━━━ Listed entries

/-- Rule R71: a word is legal exactly when `(cmd & mask) == match` holds for some command, with
`match = op * 2^24`, and then it is that command. -/
def Obligations.LegalWordsAreThoseThatMatchAMask : Prop :=
  ∀ w : CmdWord,
    ((∃ i, decode w = .ok i) ↔
      ∃ j : Instr, w &&& j.format.mask = (opcodeOf j).setWidth 32 <<< 24) ∧
    ∀ i j : Instr, decode w = .ok i → w &&& j.format.mask = (opcodeOf j).setWidth 32 <<< 24 →
      opcodeOf i = opcodeOf j ∧ i.format = j.format

/-- Rule R78: the reserved opcode values are 0x00, 0x06 to 0x0F, 0x15 to 0x1F, 0x26 to 0x2F and 0x33 to
0xFF, and a word is rejected for its opcode exactly when it has one of them, whatever its operand fields
hold. -/
def Obligations.ReservedOpcodesAreRejected : Prop :=
  ∀ w : CmdWord, decode w = .error .reservedOpcode ↔
    (let op := (cmdOp w).toNat
     op = 0x00 ∨ (0x06 ≤ op ∧ op ≤ 0x0F) ∨ (0x15 ≤ op ∧ op ≤ 0x1F) ∨ (0x26 ≤ op ∧ op ≤ 0x2F) ∨ 0x33 ≤ op)

/-- Rule R77: a word whose opcode is a command's but which has a non-zero bit in a field the command's
format does not use is illegal. -/
def Obligations.NonzeroUnusedFieldIsRejected : Prop :=
  ∀ (i : Instr) (w : CmdWord), cmdOp w = opcodeOf i → w &&& i.format.mask &&& 0x00FFFFFF#32 ≠ 0#32 →
    decode w = .error .unusedFieldNonzero

/-- Words written out from the spec's examples decode to the commands they stand for, one for every family
and format (rules R77, R80, R107, R110, R122, R124, R140, R146, R160). -/
def Obligations.SpecExampleWordsDecode : Prop :=
  decode 0x03B65300#32 = .ok (.gmul 0xb6#8 0x53#8) ∧
  decode 0x02365300#32 = .ok (.gsub 0x36#8 0x53#8) ∧
  decode 0x05530000#32 = .ok (.ginv 0x53#8) ∧
  decode 0x10023C00#32 = .ok (.ldc 0x02#8 0x3c#8) ∧
  decode 0x12020000#32 = .ok (.setdeg 0x02#8) ∧
  decode 0x14020000#32 = .ok (.eval 0x02#8) ∧
  decode 0x200002ED#32 = .ok (.ldp 0x00#8 0x02#8 0xed#8) ∧
  decode 0x25000000#32 = .ok (.interp 0x00#8) ∧
  decode 0x30000000#32 = .ok .rdst ∧
  decode 0x05AB0100#32 = .error .unusedFieldNonzero ∧
  decode 0x00000000#32 = .error .reservedOpcode

/-- Rule R80: an assembler line stands for a command exactly when its mnemonic exists, no operand is missing
or extra and none is above 255; every command has a line; and the three lines the rule prints assemble to
the words it prints. -/
def Obligations.AssemblerAcceptsExactlyWellFormedLines : Prop :=
  (∀ l : AsmLine, (assembleLine l).isSome = l.wellFormed) ∧
  (∀ i : Instr, ∃ l : AsmLine, assembleLine l = some i) ∧
  assemble "GMUL 0xb6, 0x53      ; assembles to 0x03B65300" = some 0x03B65300#32 ∧
  assemble "LDP  0, 0x02, 0xed   ; assembles to 0x200002ED" = some 0x200002ED#32 ∧
  assemble "RDST                 ; assembles to 0x30000000" = some 0x30000000#32

/-- Rule R73: the outcome codes are 0x00, 0x01 and 0x02 and no other, and rule R72: the response word has
the code in bits 15:8 and in bits 7:0 the result, or after a fault whatever the unit drives there. -/
def Obligations.ResponseWordCarriesCodeAndData : Prop :=
  (∀ v, (Response.ok v).code = 0x00#8) ∧
  (Response.fault .div0).code = 0x01#8 ∧
  (Response.fault .illegal).code = 0x02#8 ∧
  (∀ (r : Response) (d : Byte), (r.word d).extractLsb' 8 8 = r.code) ∧
  (∀ v d : Byte, ((Response.ok v).word d).extractLsb' 0 8 = v) ∧
  (∀ (c : FaultCode) (d : Byte), ((Response.fault c).word d).extractLsb' 0 8 = d)

/-! ## The field -/

/-- Rule R21: `EXP[0]` is 0x01, each further entry is the one before times 0x03 by the table-free product,
the powers repeat with period 255, every value 0x01 to 0xff occurs exactly once and 0x00 never. -/
def Obligations.ExpTableHoldsThePowersOfTheGenerator : Prop :=
  expTable 0 = 0x01#8 ∧
  (∀ k : Fin 255, k.val + 1 < 255 → expTable (k + 1) = gmulRef (expTable k) 0x03#8) ∧
  gmulRef (expTable 254) 0x03#8 = 0x01#8 ∧
  (∀ a : Byte, a ≠ 0x00#8 → ∃ k, expTable k = a ∧ ∀ k', expTable k' = a → k' = k) ∧
  (∀ k, expTable k ≠ 0x00#8)

/-- Rule R22: `LOG[a]` is the unique k with `EXP[k] = a`; `LOG[0x00]` does not exist. -/
def Obligations.LogTableInvertsTheExpTable : Prop :=
  (∀ (a : Byte) (k : Fin 255), logTable a = some k ↔ expTable k = a) ∧
  logTable 0x00#8 = none ∧
  (∀ a : Byte, a ≠ 0x00#8 → ∃ k, logTable a = some k)

/-- Rule R102: the table definition and the table-free definition of the product are equal for all operand
pairs. -/
def Obligations.TableProductIsShiftAndXorProduct : Prop :=
  ∀ a b : Byte, gmul a b = gmulRef a b

/-- Rule R105: no result depends on the generator. Take the tables of any element whose powers run through
all non-zero elements: the table algorithms compute the same products and quotients from them. -/
def Obligations.ResultsDoNotDependOnTheGenerator : Prop :=
  ∀ (g : Byte) (exp : Fin 255 → Byte) (log : Byte → Option (Fin 255)),
    exp 0 = 0x01#8 →
    (∀ k : Fin 255, exp (k + 1) = gmulRef (exp k) g) →
    (∀ a : Byte, a ≠ 0x00#8 → ∃ k, exp k = a) →
    (∀ k : Fin 255, log (exp k) = some k) →
    log 0x00#8 = none →
    ∀ a b : Byte, tableMul exp log a b = gmul a b ∧ tableDiv exp log a b = gdiv a b

/-- Rule R111: the laws of the field functions, row by row of its table. -/
def Obligations.FieldFunctionsObeyTheFieldLaws : Prop :=
  (∀ a, gadd a 0x00#8 = a) ∧
  (∀ a, gadd a a = 0x00#8) ∧ (∀ a b, gadd (gadd a b) b = a) ∧
  (∀ a b, gadd a b = gadd b a) ∧ (∀ a b c, gadd (gadd a b) c = gadd a (gadd b c)) ∧
  (∀ a b, gsub a b = gadd a b) ∧
  (∀ a, gmul a 0x00#8 = 0x00#8 ∧ gmul 0x00#8 a = 0x00#8) ∧
  (∀ a, gmul a 0x01#8 = a ∧ gmul 0x01#8 a = a) ∧
  (∀ a b, gmul a b = gmul b a) ∧ (∀ a b c, gmul (gmul a b) c = gmul a (gmul b c)) ∧
  (∀ a b c, gmul a (gadd b c) = gadd (gmul a b) (gmul a c)) ∧
  (∀ a b, gmul a b = 0x00#8 → a = 0x00#8 ∨ b = 0x00#8) ∧
  (∀ a, gdiv a 0x00#8 = none) ∧
  (∀ b, b ≠ 0x00#8 → gdiv 0x00#8 b = some 0x00#8) ∧
  (∀ a b, b ≠ 0x00#8 → gdiv (gmul a b) b = some a) ∧
  (∀ a b, b ≠ 0x00#8 → (gdiv a b).map (fun d => gmul d b) = some a) ∧
  (∀ a, a ≠ 0x00#8 → gdiv a a = some 0x01#8) ∧ (∀ a, gdiv a 0x01#8 = some a) ∧
  (∀ a, a ≠ 0x00#8 → (ginv a).map (gmul a) = some 0x01#8 ∧ (ginv a).bind ginv = some a) ∧
  ginv 0x01#8 = some 0x01#8

/-! ## The field commands -/

/-- Rules R106 and R107 with R100 and R101: `GADD` and `GSUB` respond with the bitwise XOR of their operands
and write no state; a `GADD` pattern with a non-zero field `c` is no command. -/
def Obligations.GaddAndGsubRespondWithXor : Prop :=
  ∀ (a b : Byte) (s : State),
    exec (.gadd a b) s = .next { s with outbox := s.outbox ++ [.ok (a ^^^ b)] } ∧
    exec (.gsub a b) s = .next { s with outbox := s.outbox ++ [.ok (a ^^^ b)] } ∧
    encode (.gadd a b) = 0x01#8 ++ a ++ b ++ 0x00#8 ∧
    (∀ c, c ≠ 0x00#8 → decode (0x01#8 ++ a ++ b ++ c) = .error .unusedFieldNonzero) ∧
    encode (.gsub a b) = 0x02#8 ++ a ++ b ++ 0x00#8

/-- Rule R108: `GMUL` responds with the product, here the table-free one of rule R102, and writes no state. -/
def Obligations.GmulRespondsWithTheProduct : Prop :=
  ∀ (a b : Byte) (s : State),
    exec (.gmul a b) s = .next { s with outbox := s.outbox ++ [.ok (gmulRef a b)] } ∧
    encode (.gmul a b) = 0x03#8 ++ a ++ b ++ 0x00#8

/-- Rules R109 and R103: `GDIV` by 0x00 ends with `DIV0` for every dividend; by any other divisor it responds
with the unique d such that d * b = a, and writes no state. -/
def Obligations.GdivRespondsWithTheUniqueQuotient : Prop :=
  ∀ (a b : Byte) (s : State),
    (b = 0x00#8 → exec (.gdiv a b) s =
      .next { s with status := s.status ||| 0x01#8, outbox := s.outbox ++ [.fault .div0] }) ∧
    (b ≠ 0x00#8 → ∃ d, exec (.gdiv a b) s = .next { s with outbox := s.outbox ++ [.ok d] } ∧
      gmulRef d b = a ∧ ∀ d', gmulRef d' b = a → d' = d) ∧
    encode (.gdiv a b) = 0x04#8 ++ a ++ b ++ 0x00#8

/-- Rules R110 and R104: `GINV 0x00` ends with `DIV0`; otherwise `GINV a` responds with the unique inverse
of `a`; and it does what `GDIV 0x01, a` does. -/
def Obligations.GinvRespondsWithTheUniqueInverse : Prop :=
  ∀ (a : Byte) (s : State),
    (a = 0x00#8 → exec (.ginv a) s =
      .next { s with status := s.status ||| 0x01#8, outbox := s.outbox ++ [.fault .div0] }) ∧
    (a ≠ 0x00#8 → ∃ d, exec (.ginv a) s = .next { s with outbox := s.outbox ++ [.ok d] } ∧
      gmulRef d a = 0x01#8 ∧ ∀ d', gmulRef d' a = 0x01#8 → d' = d) ∧
    exec (.ginv a) s = exec (.gdiv 0x01#8 a) s ∧
    encode (.ginv a) = 0x05#8 ++ a ++ 0x00#8 ++ 0x00#8

/-! ## Loading and reading -/

/-- Rule R120: `LDC i, v` makes `COEF[i]` hold `v`; every other entry of `COEF`, and every other piece of
state, `CDEG` among them, is unchanged. -/
def Obligations.LdcWritesOneCoefficient : Prop :=
  ∀ (i v : Byte) (s : State),
    (∃ m, exec (.ldc i v) s = .next { s with coef := m, outbox := s.outbox ++ [.ok 0x00#8] } ∧
      ∀ j : Nat, memLoad m j = if j = i.toNat then some v else memLoad s.coef j) ∧
    encode (.ldc i v) = 0x10#8 ++ i ++ v ++ 0x00#8

/-- Rule R140: `LDP i, x, y` makes `PX[i]` hold `x` and `PY[i]` hold `y`; every other entry, and every other
piece of state, `PLAST` among them, is unchanged, whatever x-coordinates are stored; every word with opcode 0x20 is
legal. -/
def Obligations.LdpWritesOnePoint : Prop :=
  ∀ (i x y : Byte) (s : State),
    (∃ mx my, exec (.ldp i x y) s = .next { s with px := mx, py := my, outbox := s.outbox ++ [.ok 0x00#8] } ∧
      (∀ j : Nat, memLoad mx j = if j = i.toNat then some x else memLoad s.px j) ∧
      ∀ j : Nat, memLoad my j = if j = i.toNat then some y else memLoad s.py j) ∧
    encode (.ldp i x y) = 0x20#8 ++ i ++ x ++ y ∧
    decode (0x20#8 ++ i ++ x ++ y) = .ok (.ldp i x y)

/-- Rules R121, R141 and R142: `RDC`, `RDPX` and `RDPY` respond with the entry's byte and write no state; for
an entry never written since reset they respond with some byte. -/
def Obligations.ReadCommandsRespondWithTheEntry : Prop :=
  ∀ (i : Byte) (s : State),
    (∀ v, stored .coef s.toGfau i = some v → exec (.rdc i) s = .next { s with outbox := s.outbox ++ [.ok v] }) ∧
    (stored .coef s.toGfau i = none →
      ∃ v k, exec (.rdc i) s = .next { s with draws := k, outbox := s.outbox ++ [.ok v] }) ∧
    (∀ v, stored .px s.toGfau i = some v → exec (.rdpx i) s = .next { s with outbox := s.outbox ++ [.ok v] }) ∧
    (stored .px s.toGfau i = none →
      ∃ v k, exec (.rdpx i) s = .next { s with draws := k, outbox := s.outbox ++ [.ok v] }) ∧
    (∀ v, stored .py s.toGfau i = some v → exec (.rdpy i) s = .next { s with outbox := s.outbox ++ [.ok v] }) ∧
    (stored .py s.toGfau i = none →
      ∃ v k, exec (.rdpy i) s = .next { s with draws := k, outbox := s.outbox ++ [.ok v] }) ∧
    encode (.rdc i) = 0x11#8 ++ i ++ 0x00#8 ++ 0x00#8 ∧
    encode (.rdpx i) = 0x21#8 ++ i ++ 0x00#8 ++ 0x00#8 ∧
    encode (.rdpy i) = 0x22#8 ++ i ++ 0x00#8 ++ 0x00#8

/-- Rules R122 and R123: `SETDEG d` writes `CDEG` only, for every `d`; `RDDEG` responds with `CDEG` and
writes no state; directly after reset it responds 0x00. -/
def Obligations.SetdegWritesAndRddegReadsCdeg : Prop :=
  (∀ (d : Byte) (s : State),
    exec (.setdeg d) s = .next { s with cdeg := d, outbox := s.outbox ++ [.ok 0x00#8] } ∧
    encode (.setdeg d) = 0x12#8 ++ d ++ 0x00#8 ++ 0x00#8) ∧
  (∀ s : State, exec .rddeg s = .next { s with outbox := s.outbox ++ [.ok s.cdeg] }) ∧
  encode .rddeg = 0x13000000#32 ∧
  exec .rddeg State.reset = .next { State.reset with outbox := [.ok 0x00#8] }

/-- Rules R143 and R144: `SETPN n` writes `PLAST` only, for every `n`; `RDPN` responds with `PLAST` and
writes no state; directly after reset it responds 0x00. -/
def Obligations.SetpnWritesAndRdpnReadsPlast : Prop :=
  (∀ (n : Byte) (s : State),
    exec (.setpn n) s = .next { s with plast := n, outbox := s.outbox ++ [.ok 0x00#8] } ∧
    encode (.setpn n) = 0x23#8 ++ n ++ 0x00#8 ++ 0x00#8) ∧
  (∀ s : State, exec .rdpn s = .next { s with outbox := s.outbox ++ [.ok s.plast] }) ∧
  encode .rdpn = 0x24000000#32 ∧
  exec .rdpn State.reset = .next { State.reset with outbox := [.ok 0x00#8] }

/-- Rules R160, R161 and R162: `RDST` responds `{0b000000, IL, DZ}` and clears nothing; `CLRS` sets `STATUS`
to 0x00 and nothing else; `NOP` responds and does nothing else. -/
def Obligations.SystemCommandsReadAndClearStatus : Prop :=
  (∀ s : State, exec .rdst s = .next { s with
    outbox := s.outbox ++ [.ok (0#6 ++ BitVec.ofBool (s.status.getLsbD 1) ++ BitVec.ofBool (s.status.getLsbD 0))] }) ∧
  (∀ s : State, exec .clrs s = .next { s with status := 0x00#8, outbox := s.outbox ++ [.ok 0x00#8] }) ∧
  (∀ s : State, exec .nop s = .next { s with outbox := s.outbox ++ [.ok 0x00#8] }) ∧
  encode .rdst = 0x30000000#32 ∧ encode .clrs = 0x31000000#32 ∧ encode .nop = 0x32000000#32

/-! ## The polynomial evaluator -/

/-- Rule R124: over written coefficients `EVAL x` is Horner's loop: the accumulator starts at 0x00 and for
each index from `CDEG` down to 0 becomes accumulator * x + coefficient. In every state, coefficients never
written included (rule R194), it has no failure mode: it responds OK with some byte, and no state of the
spec changes. -/
def Obligations.EvalIsHornersLoop : Prop :=
  (∀ (s : State) (c : Nat → Byte) (x : Byte), CoefHolds s c →
    exec (.eval x) s = .next { s with outbox := s.outbox ++
      [.ok ((List.range (s.cdeg.toNat + 1)).foldr (fun i acc => gadd (gmul acc x) (c i)) 0x00#8)] }) ∧
  (∀ (s : State) (x : Byte),
    ∃ v k, exec (.eval x) s = .next { s with draws := k, outbox := s.outbox ++ [.ok v] }) ∧
  (∀ x : Byte, encode (.eval x) = 0x14#8 ++ x ++ 0x00#8 ++ 0x00#8)

/-- Rule R125, first bullet: the result of `EVAL x` is the field sum over i from 0 to `CDEG` of `COEF[i]`
times x to the power i, with x^0 = 0x01 even for x = 0x00. -/
def Obligations.EvalIsThePolynomialsValue : Prop :=
  ∀ (s : State) (c : Nat → Byte) (x : Byte), CoefHolds s c →
    exec (.eval x) s = .next { s with outbox := s.outbox ++ [.ok (polyValue c s.cdeg.toNat x)] }

/-- Rule R125: `EVAL 0x00` gives `COEF[0]`, `EVAL 0x01` the XOR of the coefficients in use, degree 0 gives
`COEF[0]` for every x, and the same `EVAL` twice gives the same data. -/
def Obligations.EvalAtZeroAtOneAndTwice : Prop :=
  ∀ (s : State) (c : Nat → Byte), CoefHolds s c →
    exec (.eval 0x00#8) s = .next { s with outbox := s.outbox ++ [.ok (c 0)] } ∧
    exec (.eval 0x01#8) s = .next { s with outbox := s.outbox ++ [.ok (gsumTo c s.cdeg.toNat)] } ∧
    (s.cdeg = 0x00#8 → ∀ x, exec (.eval x) s = .next { s with outbox := s.outbox ++ [.ok (c 0)] }) ∧
    ∀ x, ∃ v t, exec (.eval x) s = .next t ∧ t.outbox = s.outbox ++ [.ok v] ∧
      exec (.eval x) t = .next { t with outbox := t.outbox ++ [.ok v] }

/-! ## The Lagrange kernel -/

/-- Rules R146 and R147: over written points `INTERP v` ends with `DIV0` exactly when two different point
numbers in 0 to `PLAST` have the same x-coordinate, whatever v and the y-coordinates are, and then only
`STATUS.DZ` changes; otherwise it responds with the sum of y_i times the product over j != i of
(v - x_j)/(x_i - x_j), and no state changes. With one point in use it cannot fault; that it cannot even
where that point was never written is read from the pseudocode by inference (assumption 12, DEDUCED; rule
R194 leaves the outcome over unwritten entries unspecified). -/
def Obligations.InterpComputesTheLagrangeSumOrFaults : Prop :=
  (∀ (s : State) (x y : Nat → Byte) (v : Byte), PointsHold s x y →
    (DistinctUpTo s.plast.toNat x → exec (.interp v) s =
      .next { s with outbox := s.outbox ++ [.ok (lagrangeValue x y s.plast.toNat v)] }) ∧
    (¬ DistinctUpTo s.plast.toNat x → exec (.interp v) s =
      .next { s with status := s.status ||| 0x01#8, outbox := s.outbox ++ [.fault .div0] })) ∧
  (∀ (s : State) (v : Byte), s.plast = 0x00#8 →
    ∃ y k, exec (.interp v) s = .next { s with draws := k, outbox := s.outbox ++ [.ok y] }) ∧
  (∀ v : Byte, encode (.interp v) = 0x25#8 ++ v ++ 0x00#8 ++ 0x00#8)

━━━━━━

▸ What this task involves
Begin at the first line of the entries above and copy every line exactly, ending with the line that contains "operand is missing".

▸ Solution for this task
/-- Rule R71: a word is legal exactly when `(cmd & mask) == match` holds for some command, with
`match = op * 2^24`, and then it is that command. -/
def Obligations.LegalWordsAreThoseThatMatchAMask : Prop :=
  ∀ w : CmdWord,
    ((∃ i, decode w = .ok i) ↔
      ∃ j : Instr, w &&& j.format.mask = (opcodeOf j).setWidth 32 <<< 24) ∧
    ∀ i j : Instr, decode w = .ok i → w &&& j.format.mask = (opcodeOf j).setWidth 32 <<< 24 →
      opcodeOf i = opcodeOf j ∧ i.format = j.format

/-- Rule R78: the reserved opcode values are 0x00, 0x06 to 0x0F, 0x15 to 0x1F, 0x26 to 0x2F and 0x33 to
0xFF, and a word is rejected for its opcode exactly when it has one of them, whatever its operand fields
hold. -/
def Obligations.ReservedOpcodesAreRejected : Prop :=
  ∀ w : CmdWord, decode w = .error .reservedOpcode ↔
    (let op := (cmdOp w).toNat
     op = 0x00 ∨ (0x06 ≤ op ∧ op ≤ 0x0F) ∨ (0x15 ≤ op ∧ op ≤ 0x1F) ∨ (0x26 ≤ op ∧ op ≤ 0x2F) ∨ 0x33 ≤ op)

/-- Rule R77: a word whose opcode is a command's but which has a non-zero bit in a field the command's
format does not use is illegal. -/
def Obligations.NonzeroUnusedFieldIsRejected : Prop :=
  ∀ (i : Instr) (w : CmdWord), cmdOp w = opcodeOf i → w &&& i.format.mask &&& 0x00FFFFFF#32 ≠ 0#32 →
    decode w = .error .unusedFieldNonzero

/-- Words written out from the spec's examples decode to the commands they stand for, one for every family
and format (rules R77, R80, R107, R110, R122, R124, R140, R146, R160). -/
def Obligations.SpecExampleWordsDecode : Prop :=
  decode 0x03B65300#32 = .ok (.gmul 0xb6#8 0x53#8) ∧
  decode 0x02365300#32 = .ok (.gsub 0x36#8 0x53#8) ∧
  decode 0x05530000#32 = .ok (.ginv 0x53#8) ∧
  decode 0x10023C00#32 = .ok (.ldc 0x02#8 0x3c#8) ∧
  decode 0x12020000#32 = .ok (.setdeg 0x02#8) ∧
  decode 0x14020000#32 = .ok (.eval 0x02#8) ∧
  decode 0x200002ED#32 = .ok (.ldp 0x00#8 0x02#8 0xed#8) ∧
  decode 0x25000000#32 = .ok (.interp 0x00#8) ∧
  decode 0x30000000#32 = .ok .rdst ∧
  decode 0x05AB0100#32 = .error .unusedFieldNonzero ∧
  decode 0x00000000#32 = .error .reservedOpcode

/-- Rule R80: an assembler line stands for a command exactly when its mnemonic exists, no operand is missing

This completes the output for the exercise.